Religion and Philosophy was Collingwood’s first book, published when he was 27. The first chapter argues
Theology = philosophy = religion.
That is actually how the Index summarizes several pages. Later Collingwood disavowed such identifications and developed the doctrine of the “overlap of classes,” expounded in An Essay on Philosophical Method. You can find things, such as art and craft, bound up together in every observable instance; it doesn’t make them the same. They need not agree just in “extension,” while differing in “intension”; they may overlap in intension. Collingwood’s example is from ethics:
Duty rejects expediency in the sense of refusing to accept it as even a legitimate kind of goodness, and regarding it rather as the inveterate enemy of morality, but reaffirms it in the sense of accepting it, when modified by subordination to its own principles, as a constituent element in itself. Thus duty and expediency overlap … the overlap is essentially not … an overlap of extension between classes, but an overlap of intension between concepts, each in its degree a specification of their generic essence, but each embodying it more adequately than the one below.
Collingwood alludes here to a progression that he will take up in the “Reason” chapter of The New Leviathan. Historically, we have justified our behavior, first as expedient, then as right, and finally as dutiful.
We might suggest then that the recognition of several divisions within what was formerly called natural philosophy is a progression. The several sciences grew up together, and they are still all studied at single universities; but this is done in different departments.

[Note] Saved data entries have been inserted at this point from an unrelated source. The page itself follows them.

-- ==== Sys2Proof/Tests/Slice0.lean ====
section
/-! SUPPORT. The model's own tests: ill-formed words, the decoding of every word written out from the spec, steps with the results of spec/95_test_vectors.md, and a witness for the hypotheses of every statement. -/

namespace Sys2Proof.Tests

set_option Elab.async false


open Sys2Proof.Machine

/-! ### Small states -/

/-- IBUF holds `bs` from address 0, and IN_LEN is their number. -/
def withInput (s : State) (bs : List Byte) : State :=
  { s with ibuf := bs.zipIdx.map (fun p => (p.2, p.1)), inLen := BitVec.ofNat 32 bs.length }

/-- OBUF holds `bs` from address 0. -/
def withOutput (s : State) (bs : List Byte) : State := { s with obuf := bs.zipIdx.map (fun p => (p.2, p.1)) }

/-- The host wrote these FREQ entries. -/
def withFreq (s : State) (l : List (Byte × Word)) : State := l.foldl (fun t p => t.setFreq p.1 p.2) s

/-- Bytes in OBUF; a byte without a value reads as none. -/
def outBytes (s : State) (n : Nat) : List (Option Byte) := (List.range n).map (memLookup s.obuf)

/-- One field after the step that runs a command word; none where the machine stops. -/
def afterWord {α : Type} (s : State) (w : Word) (f : State → α) : Option α :=
  match step (s.withFetchWord 32 w.toNat) with
  | .next t => some (f t)
  | _ => none

/-- The setup of fixture ABC of spec/95 before BUILD. -/
def abcBase : State :=
  { withFreq (withInput State.reset [0x41, 0x41, 0x41, 0x42, 0x42, 0x43]) [(0x41, 3), (0x42, 2), (0x43, 1)] with len := 6 }

/-- The arena of fixture ABC (spec/95, section 0). -/
def abcArena : List Node :=
  [⟨true, 0x41, 3, 0x1FF, 0x1FF⟩, ⟨true, 0x42, 2, 0x1FF, 0x1FF⟩, ⟨true, 0x43, 1, 0x1FF, 0x1FF⟩,
   ⟨false, 0x00, 3, 2, 1⟩, ⟨false, 0x00, 6, 0, 3⟩]

/-- Fixture ABC without GENCODES (spec/95, section 0). -/
def abcBuilt : State := { abcBase with arena := abcArena, root := 4, treeState := .built }

/-- Fixture ABC (spec/95, section 0): codes 41 = 0, 43 = 10, 42 = 11. -/
def abc : State :=
  { ((abcBuilt.setCode 0x41 1 0).setCode 0x43 2 2).setCode 0x42 2 3 with codesValid := true }

/-- The compressed file of spec/95, 1.1. -/
def abcFile : List Byte := [0x50, 0x54, 0x3A, 0x10, 0x00, 0x00, 0x00, 0x30, 0xF8]

/-- The tree of fixture ABC. -/
def abcTree : CodeTree := .node (.leaf 0x41) (.node (.leaf 0x43) (.leaf 0x42))

/-- The arena of the tree of spec/95, 1.1, after DECODE. -/
def loadedArena : List Node :=
  [⟨false, 0x00, 0xFFFFFFFF, 1, 2⟩, ⟨true, 0x41, 0xFFFFFFFF, 0x1FF, 0x1FF⟩, ⟨false, 0x00, 0xFFFFFFFF, 3, 4⟩,
   ⟨true, 0x43, 0xFFFFFFFF, 0x1FF, 0x1FF⟩, ⟨true, 0x42, 0xFFFFFFFF, 0x1FF, 0x1FF⟩]

/-- After reset, with the file of spec/95, 1.1, in IBUF. -/
def fileIn : State := withInput State.reset abcFile

/-- The same with its tree loaded and its length read, as DESERIALIZE and GETLEN leave it (spec/95, 2.5, DECSYMS row 4). -/
def loaded : State :=
  { fileIn with arena := loadedArena, root := 0, treeState := .loaded, ibitpos := 61, len := 6 }

/-- After BUILD of an all-zero table and GENCODES (spec/95, 1.3). -/
def emptyCoded : State := { State.reset with treeState := .empty, codesValid := true }

/-- A command is pending and its step has not come. -/
def busyState : State := State.reset.accept 0x10

/-- The error state of spec/95, 2.1, row 2. -/
def errState : State :=
  { State.reset with err := true, errCode := 0x01, errInfo := 0x03, lastOp := 0x03, done := true }

/-- Fixture ABC with the codes of 41 41 42 in IBUF, and LEN their number. -/
def coded : State := { withInput abc [0x30] with len := 3 }

/-! ### Well-formedness -/

/-- Check 1 refuses a word with a bit of RSVD set (spec R103). -/
theorem test_wf_reserved :
    CommandWord.rsvdZero 0x00000100 = false ∧ CommandWord.opAssigned 0x00000100 = true ∧
      CommandWord.wellFormed 0x00000100 = false := by decide

theorem test_wf_reserved_top :
    CommandWord.rsvdZero 0x80000010 = false ∧ CommandWord.wellFormed 0x80000010 = false := by decide

/-- Check 2 refuses both ends of each range of illegal opcodes (spec R103). -/
theorem test_wf_opcode :
    ([0x03, 0x0F, 0x12, 0x1F, 0x24, 0x2F, 0x33, 0x3F, 0x42, 0xFF] : List Word).map
        (fun w => (CommandWord.rsvdZero w, CommandWord.opAssigned w, CommandWord.wellFormed w)) =
      List.replicate 10 (true, false, false) := by decide +kernel

theorem test_wf_commands :
    ([0x00, 0x01, 0x02, 0x10, 0x11, 0x20, 0x21, 0x22, 0x23, 0x30, 0x31, 0x32, 0x40, 0x41] : List Word).map
        CommandWord.wellFormed = List.replicate 14 true := by decide +kernel

/-! ### Decoding: each word written bit by bit from spec R100 and R102 -/

theorem test_decode_nop :
    decodeWord 0b000000000000000000000000_0000_0000 = .ok .nop ∧ decodeTableWord 32 0x00 = some .nop := by decide

theorem test_decode_clear :
    decodeWord 0b000000000000000000000000_0000_0001 = .ok .clear ∧ decodeTableWord 32 0x01 = some .clear := by decide

theorem test_decode_rstio :
    decodeWord 0b000000000000000000000000_0000_0010 = .ok .rstio ∧ decodeTableWord 32 0x02 = some .rstio := by decide

theorem test_decode_build :
    decodeWord 0b000000000000000000000000_0001_0000 = .ok .build ∧ decodeTableWord 32 0x10 = some .build := by decide

theorem test_decode_gencodes :
    decodeWord 0b000000000000000000000000_0001_0001 = .ok .gencodes ∧ decodeTableWord 32 0x11 = some .gencodes := by decide

theorem test_decode_serialize :
    decodeWord 0b000000000000000000000000_0010_0000 = .ok .serialize ∧ decodeTableWord 32 0x20 = some .serialize := by decide

theorem test_decode_deserialize :
    decodeWord 0b000000000000000000000000_0010_0001 = .ok .deserialize ∧ decodeTableWord 32 0x21 = some .deserialize := by decide

theorem test_decode_putlen :
    decodeWord 0b000000000000000000000000_0010_0010 = .ok .putlen ∧ decodeTableWord 32 0x22 = some .putlen := by decide

theorem test_decode_getlen :
    decodeWord 0b000000000000000000000000_0010_0011 = .ok .getlen ∧ decodeTableWord 32 0x23 = some .getlen := by decide

theorem test_decode_encsyms :
    decodeWord 0b000000000000000000000000_0011_0000 = .ok .encsyms ∧ decodeTableWord 32 0x30 = some .encsyms := by decide

theorem test_decode_decsyms :
    decodeWord 0b000000000000000000000000_0011_0001 = .ok .decsyms ∧ decodeTableWord 32 0x31 = some .decsyms := by decide

theorem test_decode_flush :
    decodeWord 0b000000000000000000000000_0011_0010 = .ok .flush ∧ decodeTableWord 32 0x32 = some .flush := by decide

theorem test_decode_encode :
    decodeWord 0b000000000000000000000000_0100_0000 = .ok .encode ∧ decodeTableWord 32 0x40 = some .encode := by decide

theorem test_decode_decode :
    decodeWord 0b000000000000000000000000_0100_0001 = .ok .decode ∧ decodeTableWord 32 0x41 = some .decode := by decide

theorem test_decode_rejects :
    decodeWord 0x00000100 = .error .reservedBits ∧ decodeWord 0x00000003 = .error .unassignedOpcode ∧
      decodeWord 0x000000FF = .error .unassignedOpcode ∧ decodeWord 0x00000141 = .error .reservedBits := by decide

theorem test_decode_table_width :
    decodeTableWord 8 0x41 = some .decode ∧ decodeTableWord 40 0x41 = none := by decide

/-! ### Single steps, with the results of spec/95 -/

/-- spec/95, 2.1, row 1. -/
theorem test_nop :
    afterWord State.reset 0x00 State.statusWord = some 0x00000002 := by decide +kernel

/-- spec/95, 2.1, row 4. -/
theorem test_nop_in_error :
    afterWord errState 0x00 (fun t => (t.statusWord, t.errInfo)) = some (0x00010006, 0x03) := by decide +kernel

/-- spec/95, 2.1, row 2. -/
theorem test_illegal_opcode :
    afterWord State.reset 0x03 (fun t => (t.statusWord, t.errInfo)) = some (0x03010006, 0x03) := by decide +kernel

/-- spec/95, 2.1, row 3. -/
theorem test_illegal_reserved :
    afterWord State.reset 0x100 (fun t => (t.statusWord, t.errInfo)) = some (0x00010006, 0x100) := by decide +kernel

/-- spec/95, 2.1, row 7. -/
theorem test_clear :
    afterWord { abcBase with inLen := 6 } 0x01 (fun t => (t.freqOf 0x41, t.len, t.inLen, t.statusWord)) =
      some (0, 0, 6, 0x01000002) := by decide +kernel

/-- spec/95, 2.1, row 6. -/
theorem test_clear_error :
    afterWord { errState with cmdRej := true } 0x01 (fun t => (t.statusWord, t.errInfo)) = some (0x01000002, 0) := by decide +kernel

/-- spec/95, 2.1, row 8. -/
theorem test_rstio :
    afterWord { loaded with ibitpos := 70, obitpos := 48 } 0x02
      (fun t => (t.ibitpos, t.obitpos, t.oacc, t.len, t.statusWord)) = some (0, 0, 0, 6, 0x020000C2) := by decide +kernel

/-- spec/95, section 0: the fixture. -/
theorem test_build :
    afterWord abcBase 0x10 (fun t => (t.arena, t.root, t.statusWord)) = some (abcArena, 4, 0x10000082) := by decide +kernel

/-- spec/95, 2.2.2, last row. -/
theorem test_build_placeholder :
    afterWord (withFreq State.reset [(0x00, 0xFFFFFFFE)]) 0x10 State.arena =
      some [⟨true, 0x00, 0xFFFFFFFE, 0x1FF, 0x1FF⟩, ⟨true, 0x01, 0, 0x1FF, 0x1FF⟩, ⟨false, 0x00, 0xFFFFFFFE, 1, 0⟩] := by decide +kernel

/-- spec/95, section 0 and 2.2.1, row 2. -/
theorem test_gencodes :
    afterWord abcBuilt 0x11 (fun t => (t.statusWord, t.codeOf 0x41, t.codeOf 0x43, t.codeOf 0x42, t.codeOf 0x44)) =
      some (0x11000182, [false], [true, false], [true, true], []) := by decide +kernel

/-- spec/95, 2.2.1, row 5. -/
theorem test_gencodes_no_tree :
    afterWord State.reset 0x11 (fun t => (t.statusWord, t.errInfo)) = some (0x11020006, 0x11) := by decide +kernel

/-- spec/95, 2.3, SERIALIZE row 1. -/
theorem test_serialize :
    afterWord abc 0x20 (fun t => (t.statusWord, t.obitpos, t.oacc, outBytes t 4)) =
      some (0x20000182, 29, 0x10, [some 0x50, some 0x54, some 0x3A, none]) := by decide +kernel

/-- spec/95, 2.3, SERIALIZE row 4. -/
theorem test_serialize_full :
    afterWord { abc with obufBytes := 2 } 0x20 (fun t => (t.statusWord, t.errInfo, t.obitpos, t.oacc)) =
      some (0x20070186, 12, 12, 0x50) := by decide +kernel

/-- spec/95, 2.3, DESERIALIZE row 2. -/
theorem test_deserialize :
    afterWord fileIn 0x21 (fun t => (t.statusWord, t.ibitpos, t.arena, t.root)) =
      some (0x210000C2, 29, loadedArena, 0) := by decide +kernel

/-- spec/95, 2.3, DESERIALIZE row 5. -/
theorem test_deserialize_dup :
    afterWord (withInput State.reset [0x50, 0x68, 0x20]) 0x21
      (fun t => (t.statusWord, t.ibitpos, t.errInfo, t.nodeCount)) = some (0x21090006, 19, 0x41, 2) := by decide +kernel

/-- spec/95, 2.3, PUTLEN row 1. -/
theorem test_putlen :
    afterWord { State.reset with len := 0x12345678 } 0x22 (fun t => (t.statusWord, t.obitpos, outBytes t 4)) =
      some (0x22000002, 32, [some 0x12, some 0x34, some 0x56, some 0x78]) := by decide +kernel

/-- spec/95, 2.3, PUTLEN row 3. -/
theorem test_putlen_full :
    afterWord { State.reset with obufBytes := 4, obitpos := 1, oacc := 0x80 } 0x22
      (fun t => (t.errCode, t.errInfo, t.obitpos)) = some (0x07, 1, 1) := by decide +kernel

/-- spec/95, 2.3, GETLEN row 5. -/
theorem test_getlen :
    afterWord { withInput State.reset [0x12, 0x34, 0x56, 0x78, 0x9A] with ibitpos := 4, len := 77 } 0x23
      (fun t => (t.statusWord, t.len, t.ibitpos)) = some (0x23000002, 0x23456789, 36) := by decide +kernel

/-- spec/95, 2.3, GETLEN row 6. -/
theorem test_getlen_exhausted :
    afterWord { withInput State.reset [0x12, 0x34, 0x56, 0x78] with ibitpos := 4, len := 77 } 0x23
      (fun t => (t.statusWord, t.errInfo, t.len, t.ibitpos)) = some (0x23060006, 4, 77, 4) := by decide +kernel

/-- spec/95, 2.4, row 1. -/
theorem test_encsyms :
    afterWord abc 0x30 (fun t => (t.statusWord, t.obitpos, t.oacc, t.ibitpos, outBytes t 2)) =
      some (0x30000182, 9, 0x00, 48, [some 0x1F, none]) := by decide +kernel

Members of different departments will publish their research in different ways. Our mathematical findings as such will have no physical component; thus we must justify them deductively, as Archimedes justified his theorem locating the centroid of a triangle.
There is however a mathematician who objects to this requirement. On his webpage he publishes a lot of his opinions, and one of these opinions is that the Euclidean deductive approach ruined mathematics and justified absolutism in politics. See for yourself.
Zeilberger is evidently one of those persons who enjoy being controversial. Here’s an article of his, “What is Mathematics and What Should it Be?” saying,
Today’s Mathematics Is a Religion
Its central dogma is thou should[st] prove everything rigorously.
Call it a dogma, or call it, following Collingwood, an absolute presupposition: the requirement of rigorous deductive proof is not a restriction, but a platform for discovery.
According to Zeilberger, “Scientists, by definition, are trying to discover the truth about the outside world.”
We are trying to find the truth, I would say. That there is an “outside world” at all is a dogma, or absolute presupposition, of many sciences, but not of mathematics.
One may say that what we study in mathematics is outside us, but in a different way from the physical world.
Says Zeilberger,
Mathematicians do not care about discovering the truth about the mathematical world. All they care about is playing their artificial game, called [rigorous] proving, and observing their strict dogmas.
I almost said that was true, until I noticed that Zeilberger said not “outside world,” but “mathematical world.” The second sentence is true, though again Zeilberger introduces a needless qualification. Every game is artificial. Zeilberger is welcome to play another.